━━━ Dataset content ━━━
/-- A window's WIN word (R228). -/
structure Window where
  base   : BitVec 26
  enable : Bool
  deriving DecidableEq, Repr

/-- A peer's PEER word (R228). -/
structure Peer where
  state : BitVec 2
  gen   : BitVec 32
  deriving DecidableEq, Repr

/-- A member entry of a collective's group (R239). -/
structure Member where
  launch  : BitVec 32
  package : BitVec 12
  domain  : BitVec 3
  tenant  : BitVec 8
  count   : Nat
  deriving DecidableEq, Repr

/-- A contribution the hub dies hold (R240): from an operation of this package, or from another. -/
structure Contribution where
  seq    : BitVec 32
  op     : Nat
  fmt    : Nat
  count  : Nat
  digest : List Byte
  bytes  : List Byte
  source : Option Nat        -- the engine operation here
  deriving DecidableEq, Repr

/-- A collective group (R239, R242). -/
structure Group where
  members : List Member
  contribs : List Contribution
  /-- Sequences lost, and whether a participant has ended (R242). -/
  lostSeqs : List (BitVec 32)
  ended   : Bool
  /-- Sequences whose result has been produced, with the result's bytes and the status. -/
  results : List (BitVec 32 × BitVec 8 × List Byte)
  deriving DecidableEq, Repr

def Group.empty : Group :=
  { members := [], contribs := [], lostSeqs := [], ended := false, results := [] }

/-- A remote store that its target has not acknowledged (R237). -/
structure RemoteStore where
  strand : Nat
  va     : Word
  pa     : Nat
  bytes  : List Byte
  tag    : Option Tag
  gen    : BitVec 32
  deriving DecidableEq, Repr

/-- An access recorded on a race-checked granule (R183, R184). -/
structure RaceRecord where
  granule : Nat
  strand  : Nat
  region  : Nat
  write   : Bool
  atomic  : Bool
  /-- The engine operation that made it (R182). -/
  op      : Option Nat
  deriving DecidableEq, Repr

/-- A table entry that a store changed and no `tsync` has covered: a walk may still use the old
value (R190). -/
structure StaleEntry where
  tenant : Nat
  pa     : Nat
  old    : Word
  deriving DecidableEq, Repr

/-- What the outside world does next, or which agent moves next. Ours (log 2). -/
inductive Action where
  | issue (strand : Nat)
  | event (i : Instr)
  | hostMemory (addr : Nat) (bytes : List Byte)
  | peerMemory (pa : Nat) (bytes : List Byte)
  | peerControl (pa : Nat) (value : Word)
  /-- Another package refuses what it holds in a frame, or a control store of a word, with a cause (0 for
  none); runs under another generation than PEER names; has finished the action of a control store. -/
  | peerRefuses (frame : Nat) (cause : BitVec 8)
  | peerCtlRefuses (pa : Nat) (cause : BitVec 8)
  | peerGeneration (p : Nat) (gen : BitVec 32)
  | peerActDone (pa : Nat)
  /-- The action of a control store of another package has taken effect here, and its hub is told (R61). -/
  | serveDone (pa : Nat)
  /-- The oldest host access received is performed, unless its page is held. -/
  | hostNext
  /-- The host's accesses to BAR 4 and to the function's configuration (R224, R225). -/
  | hostBar4 (word : Nat) (data : Option Word)
  | hostBar (i : Nat) (base : Word)
  | hostDevCtl2 (v : BitVec 16)
  /-- A strand executes its next instruction up to an element or row, and is stopped there (R22, R219). -/
  | partWay (strand : Nat)
  /-- The same, as a core pre-empts it: the core, and the strands that have held a slot of it for at least 50 µs,
  the longest first (R96, R219). -/
  | preemptPartWay (core : Nat) (heldLong : List Nat)
  | poisonHbm (block : Nat) (transient : Bool)
  | poisonSpad (core block : Nat)
  | poisonVector (strand reg : Nat)
  | laneError (strand elem : Nat)
  | matrixUpset (core row : Nat)
  | contribution (key : Word) (c : Contribution)
  /-- A participant in another package ends (R242). -/
  | participantEnded (key : Word)
  /-- The scrub engine writes 64 KiB for a tenant (R284). -/
  | scrub (t : Nat)
  /-- The dispatcher prefetches the ENTRY of an entry of the ready pool into the reserved ways (R104). -/
  | prefetch (id : Nat)
  /-- The dispatcher tries again to close a flow word (R105). -/
  | flowClose (id : Nat)
  /-- F4 finds that a die's links or fabric fail, or its error rate too high (R260). -/
  | dieFails (die : Nat)
  /-- F7 reports (R295); F6 chooses an island's frequency again (R290). -/
  | telemetry
  | frequency (die island : Nat) (mhz : BitVec 12)
  /-- A junction's temperature: compute dies 0 to 3, the hub die 4, base dies 5 to 12. -/
  | temperature (die : Nat) (celsius : BitVec 8)
  | power (watts : BitVec 12)
  deriving DecidableEq, Repr

/-- The state of the package. -/
structure State where
  /-- Ours: the schedule and inputs (log 2), the strand that issues and the address R36 gives after
  its instruction (log 3), the counter of the free values (log 4), operation numbers. -/
  agenda   : List Action
  cur      : Nat
  npc      : Word
  tick     : Nat
  nextId   : Nat
  /-- TIME (R24). -/
  time     : Word
  /-- The hub control page (R77, R228, R282, R293). -/
  package  : BitVec 12
  hosterr  : BitVec 32
  gen      : BitVec 32
  domain   : BitVec 3
  link     : BitVec 16
  atomen   : Bool
  win      : Vector Window 16
  route    : Vector (BitVec 8) 16
  modes    : Vector (BitVec 8) 8
  sealpub  : BitVec 768
  provpub  : BitVec 768
  /-- The private halves of the seal and the provisioning key, which never leave the Beryl root (R270,
  R280). -/
  sealkey  : Nat
  provkey  : Nat
  bootPhase : BitVec 4
  bootResult : BitVec 8
  /-- The previous image set has been tried; the package is halted or powered down (R288, R292). -/
  bootRetried : Bool
  /-- Phase 6 has succeeded: the identity chain is presented (R282, R288). -/
  identity : Bool
  halted   : Bool
  pwrlim   : BitVec 12
  power    : BitVec 12
  temp     : BitVec 8
  trip     : BitVec 2
  fwver    : Vector (BitVec 32) 13
  staged   : List FirmwareImage
  /-- The versions of the image set before the running one (R288). -/
  fwprev   : Vector (BitVec 32) 13
  /-- The anti-rollback fuses (R294). -/
  fuses    : Vector (BitVec 32) 13
  /-- The junctions of the hub die and of the base dies (R292, R293, R295). -/
  hubTemp  : BitVec 8
  baseTemps : Vector (BitVec 8) 8
  peers    : Table Peer
  /-- The PCIe port (R224, R225). -/
  linkUp   : Bool
  busMaster : Bool
  msixPending : List Nat
  msixSent : List Nat
  /-- The MSI-X table's words, two to an entry; the BARs; Device Control 2 (R224, R225). -/
  msixTable : Table Word
  bars     : Vector Word 3
  devctl2  : BitVec 16
  /-- Ours: host accesses received and not yet performed, oldest first, and the last answers given to the
  host and to another package. -/
  hostQueue : List HostAccess
  hostAnswer : Answer
  peerAnswer : Answer
  /-- The seal counter (R278) and the counter of key names (R267, R271). -/
  sealSerial : BitVec 32
  keyNames : Nat
  dies     : Vector Die 4
  cores    : Table Core
  tenants  : Table Tenant
  queues   : Table Queue
  strands  : Table Strand
  chains   : Table Chain
  keys     : Table KeySlot
  seals    : Table SealRecord
  groups   : Table Group
  ready    : List ReadyEntry
  closes   : List FlowClose
  frames   : Table (BitVec 4)
  /-- HBM: bytes, block tags, the key each block was last written under, poisoned blocks and whether
  the poison passes with the line that holds it. -/
  mem      : List Host.Cell
  mtags    : Table Tag
  mkeys    : Table Nat
  poison   : Table Bool
  stale    : List StaleEntry
  races    : List RaceRecord
  nextRegion : Nat
  ops      : Table EngineOp
  /-- Requests to the host in flight, oldest first. -/
  requests : List WindowRequest
  remote   : Table RemoteStore
  /-- Memory outside the package: the host's, and the other packages' as it is met from here. -/
  hostMem  : List Host.Cell
  peerMem  : List Host.Cell
  peerTags : Table Tag
  peerCtl  : Table Word
  /-- What the other packages refuse, by frame and by control word; their own generations where PEER names
  another; the control words whose action has not taken effect there; the packages whose link fails within
  the next step of a strand (R61, R234, R236). Ours: the outside world. -/
  peerRefuse : Table (BitVec 8)
  peerCtlRefuse : Table (BitVec 8)
  peerGens : Table (BitVec 32)
  peerActs : List Nat
  /-- The ACT fields that other packages have stored to and whose completion has not been answered (R61). Ours. -/
  serving  : List Nat
  failing  : List Nat
  deriving DecidableEq, Repr

/-- An island before phase 5 of boot: off, no frequency (log 5). -/
def Island.reset : Island := { state := 2#2, current := 0#12, ceiling := 0#12 }

/-- A die right after package reset: every slot enabled (log 5), open, live. -/
def Die.reset : Die :=
  { harvest := 0xFFFFFFFFF#36, stewards := 0xF#4, world := 0#6, latch := 0#2, fence := 0#2
    islands := Vector.replicate 12 Island.reset, temp := 0#8, cellar := [] }

/-- The open key of slot 0: state 1, always active (R267, R268). -/
def KeySlot.opened (id : Nat) : KeySlot := { KeySlot.empty with state := 1#3, id := id }

/-- The public half of a key pair over P-384 whose private half is 1, the curve's base point: X, then Y
above it (log 5). -/
def fusedPub : BitVec 768 :=
  (0x3617DE4A96262C6F5D9E98BF9292DC29F8F41DBD289A147CE9DA3113B5F0B8C00A60B1CE1D7E819D7A431D7C90EA0E5F#384 ++
    0xAA87CA22BE8B05378EB1C71EF320AD746E1D3B628BA79B9859F741E082542A385502F25DBF55296C3A545E3872760AB7#384 : BitVec 768)

/-- The package right after package reset, before boot (R287, R288). -/
def State.reset : State :=
  { agenda := [], cur := 0, npc := 0#64, tick := 0, nextId := 1, time := 0#64
    package := 0#12, hosterr := 0#32, gen := 0#32, domain := 0#3, link := 0#16, atomen := false
    win := Vector.replicate 16 { base := 0#26, enable := false }
    route := Vector.replicate 16 0#8, modes := Vector.replicate 8 0#8
    sealpub := fusedPub, provpub := fusedPub, sealkey := 1, provkey := 1
    bootPhase := 0#4, bootResult := 0#8, bootRetried := false, identity := false, halted := false
    pwrlim := 2200#12, power := 0#12, temp := 0#8, trip := 0#2
    fwver := Vector.replicate 13 0#32, staged := [], fwprev := Vector.replicate 13 0#32
    fuses := Vector.replicate 13 0#32, hubTemp := 0#8, baseTemps := Vector.replicate 8 0#8, peers := []
    linkUp := false, busMaster := false, msixPending := [], msixSent := [], msixTable := []
    bars := Vector.replicate 3 0#64, devctl2 := 0#16, hostQueue := [], hostAnswer := .none, peerAnswer := .none
    sealSerial := 0#32, keyNames := 1, dies := Vector.replicate 4 Die.reset
    cores := [], tenants := [], queues := [], strands := [], chains := []
    keys := [(0, KeySlot.opened 0)], seals := [], groups := [], ready := [], closes := [], frames := []
    mem := [], mtags := [], mkeys := [], poison := [], stale := [], races := [], nextRegion := 1
    ops := [], requests := [], remote := [], hostMem := [], peerMem := [], peerTags := [], peerCtl := []
    peerRefuse := [], peerCtlRefuse := [], peerGens := [], peerActs := [], serving := [], failing := [] }

end Sys2Proof.Machine
end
━━━
Word for word, restate the entries from the first line to the line that has "structure Member where", both included, and nothing else.

(Worked solution):
/-- A window's WIN word (R228). -/
structure Window where
  base   : BitVec 26
  enable : Bool
  deriving DecidableEq, Repr

/-- A peer's PEER word (R228). -/
structure Peer where
  state : BitVec 2
  gen   : BitVec 32
  deriving DecidableEq, Repr

/-- A member entry of a collective's group (R239). -/
structure Member where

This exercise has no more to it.